theorem flushDone_resident {i : SlotNo} {s : State} (ok : Bool) (resident : (s.slot i).state = .resident) :
    flushDone i ok s = flushDoneResident i ok s := if_neg (by simp [resident])

theorem flushDone_owed {i : SlotNo} {s : State} (ok : Bool) (evicting : (s.slot i).state = .evicting) :
    flushDone i ok s = flushDoneOwed i ok s := if_pos (by simp [evicting])

/-- R39: FLUSH_WRITE_COMPLETE with the last acknowledgement. -/
theorem exec_flushAcked {s : State} {j : Nat} {i : SlotNo} {o : Op} (awaits : writeAwaitsLast j i o s)
    (writing : (s.slot i).writeInFlight = true) :
    exec (.flushWriteComplete j (.response .ack)) s = .next (settle (flushDone i true (writeAcked j o s))) := by
  rw [← slotWriteEnds_flush true (s := writeAcked j o s) writing]
  exact congrArg Host.Outcome.next (endEvent_lastAck awaits (isFlushWrite_of awaits.2.2 writing))

/-- R39: FLUSH_WRITE_COMPLETE with a fault. -/
theorem exec_flushFault {s : State} {j : Nat} {i : SlotNo} {o : Op} {e : BusEnd} {out : OpOutcome}
    (held : s.op j = some o) (request : ∃ k a image, o.request = .writeBack i k a image)
    (writing : (s.slot i).writeInFlight = true) (ends : o.endBy s e = some (o, out)) (fault : out ≠ .ok) :
    exec (.flushWriteComplete j e) s = .next (settle (flushDone i false (endOp j o out s))) := by
  rw [← slotWriteEnds_flush false (s := endOp j o out s) ((congrArg _ (endOp_slot j o s fault i)).trans writing)]
  exact congrArg Host.Outcome.next (endEvent_writeFault held request ends fault (isFlushWrite_of request writing))

/-! ## A slot owed an eviction (R35) -/

/-- R35: a clean record is evicted at once. -/
theorem flushDoneOwed_evicted {i : SlotNo} {s : State} (unasked : (s.slot i).writeReqs = [])
    (clean : (s.slot i).dirty = false) (unrescued : (s.slot i).rescued = false) (nobody : s.slotWait = []) :
    flushDoneOwed i true s =
      answerAll true (s.slot i).record.generation (s.slot i).nextReqs (cleanlyEvicted i (clearFlush i s)) := by
  have nobody' : (cleanEvict i (clearFlush i s)).slotWait = [] := by
    rw [cleanEvict_eq, clearFlush_eq]
    exact nobody
  rw [flushDoneOwed, unasked]
  refine (if_pos (by simp [clean])).trans ((if_neg (by simp [unrescued])).trans ?_)
  rw [← cleanEvict_eq]
  exact congrArg _ (handOver_nil i _ nobody')

/-- R35: a rescued slot with a clean record returns RESIDENT and is served. -/
theorem flushDoneOwed_rescued {i : SlotNo} {s : State} (unasked : (s.slot i).writeReqs = [])
    (clean : (s.slot i).dirty = false) (rescued : (s.slot i).rescued = true) :
    flushDoneOwed i true s =
      answerAll true (s.slot i).record.generation (s.slot i).nextReqs
        (serve i (s.slot i).waiting (returnToResident i true (clearFlush i s))) := by
  rw [flushDoneOwed, unasked]
  exact (if_pos (by simp [clean])).trans (if_pos rescued)

/-- R35: a record changed since, or one whose write failed, is written again. -/
theorem flushDoneOwed_again {i : SlotNo} {ok : Bool} {s : State} (unasked : (s.slot i).writeReqs = [])
    (again : ok = false ∨ (s.slot i).dirty = true) :
    flushDoneOwed i ok s = evictionWrite i (s.slot i).nextReqs (clearFlush i s) := by
  rw [flushDoneOwed, unasked]
  refine if_neg ?_
  rcases again with failed | dirty
  · simp [failed]
  · simp [dirty]

/-- R35, R33: the slot's eviction behind its write. -/
theorem cleanlyEvicted_clearFlush (i : SlotNo) (s : State) :
    cleanlyEvicted i (clearFlush i s) =
      { s with
        slots := s.slots.set i.val Slot.unused i.isLt, recency := s.recency.filter (· != i),
        pool := { s.pool with free := (s.slot i).cells.reverse ++ s.pool.free },
        counts :=
          { writeCounted (s.slot i) s with cleanEvictions := (writeCounted (s.slot i) s).cleanEvictions + 1 } } := by
  rw [cleanlyEvicted, clearFlush_eq]
  simp only [State.slot, get_set_eq, set_set_eq]

/-- R35: the slot as its eviction write leaves it. -/
theorem evictionWrite_clearFlush (i : SlotNo) (qs : List Requester) (s : State) :
    evictionWrite i qs (clearFlush i s) =
      { s with
        slots :=
          s.slots.set i.val
            { s.slot i with
              writeInFlight := false, cleaner := false, dirty := false, wbFault := false, writeReqs := qs,
              nextReqs := [], record := { (s.slot i).record with generation := (s.slot i).record.generation + 1 } }
            i.isLt,
        counts :=
          { writeCounted (s.slot i) s with dirtyEvictions := (writeCounted (s.slot i) s).dirtyEvictions + 1 },
        port := { s.port with list := s.port.list ++ [writeBackAsked i s] } } := by
  rw [evictionWrite_eq, clearFlush_eq]
  simp only [State.slot, get_set_eq, set_set_eq, writeBackAsked, State.products]

/-! ## The obligation -/

theorem answers_eq (s : State) (ok : Bool) (g : Half) :
    let stores (c : Status) (result : Word) (u : ChangeUnit) : State :=
      { s with
        change := { u with state := .storing },
        port :=
          { s.port with
            list := s.port.list ++ [.statusWrite s.change.blockAddr result (statusHalf c)] } }
    let failed : Nat := s.change.failures + (if ok = true then 0 else 1)
    answer ok g .retire s = stores (if ok = true then .ok else .memFault) (g.zeroExtend 32) s.change ∧
    answer ok g .changeFlush s = stores (if ok = true then .ok else .memFault) (g.zeroExtend 32) s.change ∧
    (1 < s.change.outstanding →
      answer ok g .flushAll s =
        { s with
          change := { s.change with outstanding := s.change.outstanding - 1, failures := failed } }) ∧
    (s.change.outstanding = 1 →
      answer ok g .flushAll s =
        stores (if failed = 0 then .ok else .memFault) (BitVec.ofNat 32 failed)
          { s.change with outstanding := 0, failures := failed }) ∧
    answer ok g .urgent s =
      { s with
        urgent := { s.urgent with state := .done, result := if ok = true then .ok else .memFault, value := g },
        attn := raised .urgentDone s } ∧
    answer ok g .drain s = s ∧ answerAll ok g [] s = s ∧
    ∀ q qs, answerAll ok g (q :: qs) s = answerAll ok g qs (answer ok g q s) :=
  ⟨rfl, rfl, answerFlushAll_more, answerFlushAll_last, finishUrgent_eq_raised _ g s, rfl, rfl, fun _ _ => rfl⟩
################
_TASK OBJECTIVE:_
Copy word for word the stretch of entries above from the line that has "flushDoneOwed i ok s = evictionWrite" through the line that has "its write. -/", both ends included, and nothing outside it.

_SOLUTION TO THE PROBLEM:_
    flushDoneOwed i ok s = evictionWrite i (s.slot i).nextReqs (clearFlush i s) := by
  rw [flushDoneOwed, unasked]
  refine if_neg ?_
  rcases again with failed | dirty
  · simp [failed]
  · simp [dirty]

/-- R35, R33: the slot's eviction behind its write. -/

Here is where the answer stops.